Checklist: Building Ultra‑High‑Density AI Data Centers

A field-guide checklist turning power, liquid-cooling, and rack-density needs into procurement, deployment and SRE runbook actions for multi‑megawatt AI clusters.

Building Data Centers for Ultra-High-Density AI: A Practical Checklist for DevOps and SREs

This field guide translates power, liquid-cooling, and rack-density requirements for GPU and accelerator clusters into actionable procurement, deployment, and runbook items. It's written for technology professionals, developers, DevOps and SREs running or planning multi-megawatt AI data center deployments.
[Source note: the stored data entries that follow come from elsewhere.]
-- ==== Sys2Proof/Word.lean ====
section
/-! DEFINITION. The widths of the machine's values. Every value is unsigned (spec/00_scope.md R8-R10): a register of
width `N` is a `BitVec N`, so an assignment to it is `trunc_N` and its `+`, `-` wrap modulo `2^N`; bit 0 is the least
significant bit; `a ++ b` is the spec's concatenation `a : b`, with `a` in the high bits. -/

namespace Sys2Proof

/-- A byte: a general register, a timer, a memory cell, the immediate NN (R6, R92). -/
abbrev Byte := BitVec 8

/-- Sixteen bits: an instruction word, PC, I, a stack entry (R6, R24, R27, R28). -/
abbrev Word := BitVec 16

/-- Four bits: the fields F, X, Y, N of an instruction word (R92). -/
abbrev Nibble := BitVec 4

/-- Twelve bits: the immediate NNN (R92). -/
abbrev Addr := BitVec 12

end Sys2Proof
end

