-- ==== Sys2Proof/Syntax.lean ====
section
/-! DEFINITION. The 34 instructions of spec/30_encoding.md R96, one constructor per row, in the table's order, with the
fields of the word that the row's pattern names (R92, R93). An operand's type is exactly its field's range. -/

namespace Sys2Proof

/-- A general register's number, "a 4-bit field of its word, so every register number an instruction can name is in
range" (R20). -/
abbrev Reg := Fin 16

/-- Register 15, the flags register (R21). -/
abbrev VF : Reg := 15

/-- Register 0, the offset of BNNN (R138). -/
abbrev V0 : Reg := 0

/-- The instructions. The comment gives pattern and assembler form (R96, R100). -/
inductive Instr where
  | cls                              -- 00E0  CLS
  | ret                              -- 00EE  RET
  | jp      (nnn : Addr)             -- 1NNN  JP addr
  | call    (nnn : Addr)             -- 2NNN  CALL addr
  | seImm   (x : Reg) (nn : Byte)    -- 3XNN  SE Vx, byte
  | sneImm  (x : Reg) (nn : Byte)    -- 4XNN  SNE Vx, byte
  | seReg   (x y : Reg)              -- 5XY0  SE Vx, Vy
  | ldImm   (x : Reg) (nn : Byte)    -- 6XNN  LD Vx, byte
  | addImm  (x : Reg) (nn : Byte)    -- 7XNN  ADD Vx, byte
  | ldReg   (x y : Reg)              -- 8XY0  LD Vx, Vy
  | orReg   (x y : Reg)              -- 8XY1  OR Vx, Vy
  | andReg  (x y : Reg)              -- 8XY2  AND Vx, Vy
  | xorReg  (x y : Reg)              -- 8XY3  XOR Vx, Vy
  | addReg  (x y : Reg)              -- 8XY4  ADD Vx, Vy
  | subReg  (x y : Reg)              -- 8XY5  SUB Vx, Vy
  | shr     (x y : Reg)              -- 8XY6  SHR Vx (Vy)   y is carried, and ignored by the machine (R95, R164)
  | subn    (x y : Reg)              -- 8XY7  SUBN Vx, Vy
  | shl     (x y : Reg)              -- 8XYE  SHL Vx (Vy)   y as in SHR
  | sneReg  (x y : Reg)              -- 9XY0  SNE Vx, Vy
  | ldI     (nnn : Addr)             -- ANNN  LD I, addr
  | jpV0    (nnn : Addr)             -- BNNN  JP V0, addr
  | rnd     (x : Reg) (nn : Byte)    -- CXNN  RND Vx, byte
  | drw     (x y : Reg) (n : Nibble) -- DXYN  DRW Vx, Vy, nibble
  | skp     (x : Reg)                -- EX9E  SKP Vx
  | sknp    (x : Reg)                -- EXA1  SKNP Vx
  | ldVxDt  (x : Reg)                -- FX07  LD Vx, DT
  | ldVxK   (x : Reg)                -- FX0A  LD Vx, K
  | ldDtVx  (x : Reg)                -- FX15  LD DT, Vx
  | ldStVx  (x : Reg)                -- FX18  LD ST, Vx
  | addI    (x : Reg)                -- FX1E  ADD I, Vx
  | ldF     (x : Reg)                -- FX29  LD F, Vx
  | ldB     (x : Reg)                -- FX33  LD B, Vx
  | ldMemVx (x : Reg)                -- FX55  LD [I], Vx
  | ldVxMem (x : Reg)                -- FX65  LD Vx, [I]
  deriving DecidableEq, Repr

end Sys2Proof
end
Why this checklist matters

Traditional colocation and enterprise data centers were designed around racks drawing a few kilowatts. Modern AI workloads push racks into tens or hundreds of kilowatts. That changes assumptions across procurement, contracts, cabling, cooling, monitoring, and operational runbooks. Use this guide to translate capacity planning and vendor datasheets into concrete acceptance tests and on-call procedures.

Quick glossary

Rack density: power or heat per rack, usually expressed in kW/rack.
Multi-megawatt: sites or pods delivering multiple megawatts (MW) of IT power.
Liquid cooling: heat removal approaches using liquid—includes RDHx (rear-door heat exchangers) and direct-to-chip cold plates.
Direct-to-chip (D2C): coolant delivered to a cold plate mounted on the processor/accelerator for high-efficiency heat transfer.
SRE runbook: documented operational procedures for incidents and maintenance.
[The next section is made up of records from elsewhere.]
/-- Decoding and encoding agree in both directions, on words and on the bytes in memory order: a word decodes to an
instruction exactly when it is that instruction's word, so no bit of an encoding is dropped and no two words stand for
one instruction. Every `Instr` is well-formed, so this is every instruction at every operand value. -/
def Obligations.DecodeEncodeAgree : Prop :=
  (∀ (w : Word) (i : Instr), decodeWord w = .ok i ↔ encode i = w) ∧
  (∀ (i : Instr) (rest : List Byte), decodeBytes (encodeBytes i ++ rest) = .ok (i, rest)) ∧
  (∀ i : Instr, i.wellFormed = true)

/-- The decoder is R96's table: a word decodes to an instruction of row `k + 1` exactly when `(w AND mask) = match` for
that row; and no word matches two rows. -/
def Obligations.DecoderFollowsOpcodeTable : Prop :=
  (∀ (w : Word) (k : Nat),
    (∃ i, decodeWord w = .ok i ∧ i.asmLine.row = k + 1) ↔ ∃ r, opTable[k]? = some r ∧ r.selects w = true) ∧
  (∀ (w : Word) (j k : Nat) (q r : OpRow), opTable[j]? = some q → opTable[k]? = some r →
    q.selects w = true → r.selects w = true → j = k)

/-- The unknown words are exactly R98's six groups, each rejected under its own name (decisions D6, D7). -/
def Obligations.UnknownWordsByFamily : Prop :=
  ∀ (w : Word) (u : UnknownWord), decodeWord w = .error u ↔
    match u with
    | .family0 => w.toNat < 0x1000 ∧ w.toNat ≠ 0x00E0 ∧ w.toNat ≠ 0x00EE
    | .family5 => w.toNat / 0x1000 = 5 ∧ w.toNat % 16 ≠ 0
    | .family8 => w.toNat / 0x1000 = 8 ∧ w.toNat % 16 ∈ [8, 9, 0xA, 0xB, 0xC, 0xD, 0xF]
    | .family9 => w.toNat / 0x1000 = 9 ∧ w.toNat % 16 ≠ 0
    | .familyE => w.toNat / 0x1000 = 0xE ∧ w.toNat % 256 ∉ [0x9E, 0xA1]
    | .familyF => w.toNat / 0x1000 = 0xF ∧ w.toNat % 256 ∉ [0x07, 0x0A, 0x15, 0x18, 0x1E, 0x29, 0x33, 0x55, 0x65]

/-- A full assembler line stands for an instruction exactly when it is the line that writes it; so a well-formed line
stands for exactly one instruction, and an ill-formed line for none. A line as written, which may omit the Vy of SHR and
SHL, is filled in first: it stands for an instruction exactly when it is that instruction's full line, or SHR Vx or
SHL Vx for the instruction with Y = 0 (decision D24; filling in before the check is the model's choice, log entry 8). -/
def Obligations.AssemblerLineIsOneInstruction : Prop :=
  (∀ (a : AsmLine) (i : Instr), a.instr = some i ↔ i.asmLine = a) ∧
  (∀ a : AsmLine, a.instr.isSome = a.wellFormed) ∧
  (∀ (a : AsmLine) (i : Instr), a.filled.instr = some i ↔
    i.asmLine = a ∨ ∃ x : Reg, (a = ⟨16, [x.val]⟩ ∧ i = .shr x 0) ∨ (a = ⟨18, [x.val]⟩ ∧ i = .shl x 0))

/-! ## The step -/

/-- Fetch is big-endian: the byte at PC is bits 15:8 of the word, the byte at PC + 1 bits 7:0 (R67). -/
def Obligations.FetchIsBigEndian : Prop :=
  ∀ s : State, hiByte s.fetch = s.memRead s.pc.toNat ∧ loByte s.fetch = s.memRead (s.pc.toNat + 1)

/-- When the bytes at PC decode to an instruction, a step is that instruction's `exec` on the state with the `diag`
output cleared, then the tick of DT and ST and the passing of this step's `rnd` byte, and nothing else. -/
def Obligations.StepRunsDecodedInstruction : Prop :=
  ∀ (s : State) (i : Instr),
    decodeBytes [s.memRead s.pc.toNat, s.memRead (s.pc.toNat + 1)] = .ok (i, []) →
    ∃ t, exec i { s with diag := none } = .next t ∧
      step s = .next { t with
        dt := if t.dt = 0#8 then 0#8 else t.dt - 1#8
        st := if t.st = 0#8 then 0#8 else t.st - 1#8
        rndIn := t.rndIn.tail
        draws := t.draws + 1 }

/-- An unknown word is reported and inert: the record (code 1, PC, word) leaves on `diag`, PC stays, the timers tick,
and nothing else changes (decisions D6, D8, D21). -/
def Obligations.UnknownWordIsInert : Prop :=
  ∀ (s : State) (u : UnknownWord), decodeWord s.fetch = .error u →
    ∃ t, step s = .next t ∧ t.diag = some ⟨.unknownOpcode, s.pc, s.fetch⟩ ∧ SameButTimers s t ∧
      t.dt = (if s.dt = 0#8 then 0#8 else s.dt - 1#8) ∧ t.st = (if s.st = 0#8 then 0#8 else s.st - 1#8)

/-- "No behavior is fatal": every instruction completes in every state, and every step answers a next state (decisions
D5, D23). -/
def Obligations.StepAlwaysAnswersNext : Prop :=
  (∀ (i : Instr) (s : State), ∃ t, exec i s = .next t) ∧ ∀ s : State, ∃ t, step s = .next t

/-- What `diag` reports after a step: code 1 for an unknown word, 2 for CALL with a full stack, 3 for RET with an empty
one, with this step's PC and word, and nothing otherwise (decisions D5, D21). -/
def Obligations.DiagnosticsExactlyWhen : Prop :=
  (∀ s t : State, step s = .next t →
    t.diag =
      match decodeWord s.fetch with
      | .error _ => some ⟨.unknownOpcode, s.pc, s.fetch⟩
      | .ok (.call _) => if s.sp.val = 16 then some ⟨.stackOverflow, s.pc, s.fetch⟩ else none
      | .ok .ret => if s.sp.val = 0 then some ⟨.stackUnderflow, s.pc, s.fetch⟩ else none
      | .ok _ => none) ∧
  DiagCode.unknownOpcode.number = 1#2 ∧ DiagCode.stackOverflow.number = 2#2 ∧ DiagCode.stackUnderflow.number = 3#2

/-- A diagnosed step, whichever diagnostic it is, changes DT and ST only (by the tick), beside `diag` and the `rnd`
input (decisions D8, D21). -/
def Obligations.DiagnosedStepIsInert : Prop :=
  ∀ s t : State, step s = .next t → t.diag.isSome = true →
    SameButTimers s t ∧ t.dt = (if s.dt = 0#8 then 0#8 else s.dt - 1#8) ∧
      t.st = (if s.st = 0#8 then 0#8 else s.st - 1#8)

/-- A parked state stays parked: however many steps run with no host operation between them, only DT, ST, `diag` and
the `rnd` input change (decision D29; which states count as parked is R266's list, log entry 14). -/
def Obligations.ParkedForever : Prop :=
  ∀ (n : Nat) (s : State), s.parked = true →
    ∃ t, Host.Core.run Sys2Proof.core n s = .next t ∧ SameButTimers s t ∧ t.parked = true

/-! ## Whole-machine rules -/

/-- R22's table. Writes: `exec` changes no general register outside the instruction's "writes" column. Reads: it depends
on no general register outside the "reads" column: on two states that agree on those, it writes the same values and
leaves all else the same. -/
def Obligations.RegisterReadersAndWriters : Prop :=
  (∀ (i : Instr) (s t : State), exec i s = .next t → SameRegsBut (regWrites s i) s t) ∧
  (∀ (i : Instr) (s : State) (v' : Vector Byte 16), (∀ r : Reg, r ∈ regReads i → v'[r] = s.v[r]) →
    ∃ t t', exec i s = .next t ∧ exec i { s with v := v' } = .next t' ∧ { t' with v := t.v } = t ∧
      ∀ r : Reg, r ∈ regWrites s i → t'.readV r = t.readV r)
Procurement checklist: lock the right guarantees

Procurement is where you translate power and cooling needs into contractual guarantees. Ask vendors and colocation providers for the following minimum assurances:

Power capacity and delivery
- Guaranteed dedicated power per rack in kW (not just campus-level MW). Example acceptance: "50 kW/rack guaranteed for 20 racks".
- Breaker and feeder sizes documented (e.g., 3-phase 400A or 800A per row) and single-point-of-failure details.
- Metering by cabinet or pod (billing by kW rather than flat space).
- Right to increase density and dates/costs for upgrades.

Cooling guarantees

Support for your chosen method: RDHx, rear-door heat exchangers, in-row chillers, or direct-to-chip. The provider must list compatible hookups and fittings.
Minimum delta-T and flow rates for required rack kW. Example: "RDHx sized for 35 kW/rack with 10°C delta-T at 2 L/min per rack".
Redundancy SLAs for chillers and pumps (N+1 or better) and MTTR targets.

Multi-megawatt readiness

Right to install multi-megawatt capacity within specified timelines (e.g., 3 months to provision 1 MW).
Transformer and substation capacity and site-level diversity information.
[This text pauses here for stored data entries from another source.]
/-! ## The flow of register values through one instruction -/

/-- `o` and `o'` are an instruction's outcomes from `s` and from a state that differs from `s` in general registers only.
Both complete; from `s` no register but those of `ws` changes; and the two next states agree on the registers of `ws` and
on all that is no general register. -/
def RegFlow (ws : List Reg) (s : State) (o o' : Host.Outcome State Fault Refusal) : Prop :=
  ∃ t t', o = .next t ∧ o' = .next t' ∧ SameRegsBut ws s t ∧ t'.withV t.v = t ∧ ∀ r ∈ ws, t'.readV r = t.readV r

section
variable {s u t : State} {v' : Vector Byte 16} {x : Reg} {a f : Byte}

/-- No register written: the second outcome is the first, with the other registers. -/
theorem RegFlow.of_keep (hv : t.v = s.v) : RegFlow [] s (.next t) (.next (t.withV v')) :=
  ⟨t, t.withV v', rfl, rfl, fun r _ => by rw [State.readV, hv, State.readV], rfl, by simp⟩

theorem RegFlow.of_keep_of_eq {o' : Host.Outcome State Fault Refusal} (hv : t.v = s.v)
    (ho : o' = .next (t.withV v')) : RegFlow [] s (.next t) o' := ho ▸ .of_keep hv

/-- A skip whose condition comes out the same. -/
theorem RegFlow.of_skipIf {c c' : Bool} (hc : c' = c) :
    RegFlow [] s (.next (s.skipIf c)) (.next ((s.withV v').skipIf c')) := by
  rw [hc, State.withV_skipIf]; exact .of_keep (State.skipIf_v s c)

/-- One register written, after effects outside the general registers. -/
theorem RegFlow.of_writeV {a' : Byte} (hv : u.v = s.v) (ha : a' = a) :
    RegFlow [x] s (.next (u.writeV x a).advance2) (.next ((u.withV v').writeV x a').advance2) := by
  subst ha
  refine ⟨_, _, rfl, rfl, fun r hr => ?_, rfl, ?_⟩
  · rw [State.readV_advance2, State.readV_writeV, if_neg (by simpa [eq_comm] using hr), State.readV, hv, State.readV]
  · simp

/-- VF and then the result written (R162). -/
theorem RegFlow.of_flaggedResult {a' f' : Byte} (hf : f' = f) (ha : a' = a) :
    RegFlow [VF, x] s (s.flaggedResult x f a) ((s.withV v').flaggedResult x f' a') := by
  subst hf ha
  refine ⟨_, _, rfl, rfl, fun r hr => ?_, rfl, ?_⟩
  · obtain ⟨hVF, hx⟩ : VF ≠ r ∧ x ≠ r := by simpa [eq_comm] using hr
    rw [State.readV_advance2, State.readV_writeV, if_neg hx, State.readV_writeV, if_neg hVF]
  · simp [State.readV_writeV]

theorem execRet_regFlow : RegFlow [] s (execRet s) (execRet (s.withV v')) := by
  rcases Nat.eq_zero_or_pos s.sp.val with h | h
  · rw [execRet, execRet, State.pop_of_empty s h, State.pop_of_empty (s.withV v') h]
    exact .of_keep rfl
  · rw [execRet, execRet, State.pop_of_pos s h, State.pop_of_pos (s.withV v') h]
    exact .of_keep rfl

theorem execCall_regFlow (nnn : Addr) : RegFlow [] s (execCall nnn s) (execCall nnn (s.withV v')) := by
  rcases Nat.lt_or_eq_of_le (Nat.lt_succ_iff.1 s.sp.isLt) with h | h
  · rw [execCall, execCall, State.push_of_lt s _ h, State.push_of_lt (s.withV v') _ h]
    exact .of_keep rfl
  · rw [execCall, execCall, State.push_of_full s _ h, State.push_of_full (s.withV v') _ h]
    exact .of_keep rfl

theorem execLdVxK_regFlow :
    RegFlow (regWrites s (.ldVxK x)) s (execLdVxK x s) (execLdVxK x (s.withV v')) := by
  have hk : (s.withV v').lowestKey = s.lowestKey := State.lowestKey_congr rfl
  rw [execLdVxK, execLdVxK, hk, regWrites]
  cases s.lowestKey with
  | none => exact .of_keep rfl
  | some k => exact .of_writeV rfl rfl

/-- FX65 loads V[0] to V[X] from memory. -/
theorem execLdVxMem_regFlow : RegFlow (regsUpTo x) s (execLdVxMem x s) (execLdVxMem x (s.withV v')) := by
  refine ⟨_, _, rfl, rfl, fun r hr => ?_, rfl, fun r hr => ?_⟩
  · rw [State.readV_advance2, State.readV_writeI, State.readV_loadRegsThrough, if_neg (mt mem_regsUpTo.2 hr)]
  · simp only [State.readV_advance2, State.readV_writeI, State.readV_loadRegsThrough, if_pos (mem_regsUpTo.1 hr)]
    rfl

/-- R22's table, row by row. -/
theorem exec_regFlow (i : Instr) (h : ∀ r ∈ regReads i, (s.withV v').readV r = s.readV r) :
    RegFlow (regWrites s i) s (exec i s) (exec i (s.withV v')) := by
  cases i with
  | cls | jp nnn | ldI nnn => exact .of_keep rfl
  | ret => exact execRet_regFlow
  | call nnn => exact execCall_regFlow nnn
  | seImm x nn | sneImm x nn | seReg x y | sneReg x y | skp x | sknp x =>
    simp only [regReads, List.forall_mem_cons] at h
    exact .of_skipIf (by simp [h])
  | jpV0 nnn | ldDtVx x | ldStVx x | ldF x | ldB x =>
    refine .of_keep_of_eq (v' := v') rfl ?_
    rw [← h _ (List.mem_singleton_self _)]; rfl
  | ldMemVx x =>
    refine .of_keep_of_eq (v' := v') rfl ?_
    rw [← State.regsThrough_congr h]; rfl
  | ldImm x nn | rnd x nn | ldVxDt x => exact .of_writeV rfl rfl
  | addImm x nn | ldReg x y | orReg x y | andReg x y | xorReg x y =>
    simp only [regReads, List.forall_mem_cons] at h
    exact .of_writeV rfl (by simp [h])
  | addReg x y | subReg x y | shr x y | subn x y | shl x y =>
    simp only [regReads, List.forall_mem_cons] at h
    exact .of_flaggedResult (by simp [h]) (by simp [h])
  | drw x y n =>
    have hd := State.drawn_withV n (h x (by simp [regReads])) (h y (by simp [regReads]))
    rw [exec, exec, execDrw, execDrw, hd]
    exact .of_writeV rfl rfl
  | addI x =>
    rw [exec, exec, execAddI, execAddI, h x (List.mem_singleton_self x)]
    exact .of_writeV rfl rfl
  | ldVxK x => exact execLdVxK_regFlow
  | ldVxMem x => exact execLdVxMem_regFlow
Safety, compliance, and insurance

Leak detection and fluid compatibilities documented.
Compliance with local electrical and fire codes for liquid-cooled cabinets.

Capacity planning: translate kW and MW into racks and spares

Capacity planning turns abstract numbers into rack counts, spare parts, and procurement horizons.

Define density targets
- Conservative baseline: 10–20 kW/rack (traditional high-performance racks).
- Ultra-high-density: 40–80+ kW/rack (RDHx common) and 80–200+ kW/rack (direct-to-chip/D2C in specialized pods).
- Plan with a buffer (e.g., provision 10–20% extra capacity for headroom and unexpected load spikes).

Pod sizing

Define a pod as a logical unit (e.g., 10 racks at 50 kW = 0.5 MW). This simplifies scaling and colocation discussions.
Map pod power draw to breaker and transformer sizing up to the multi-megawatt level.

Procurement lead times

GPUs and accelerators: 8–24+ weeks depending on market—order ahead of capacity installations.
Liquid-cooling components and custom manifolds: 6–12 weeks; keep vendor-approved spares on hand.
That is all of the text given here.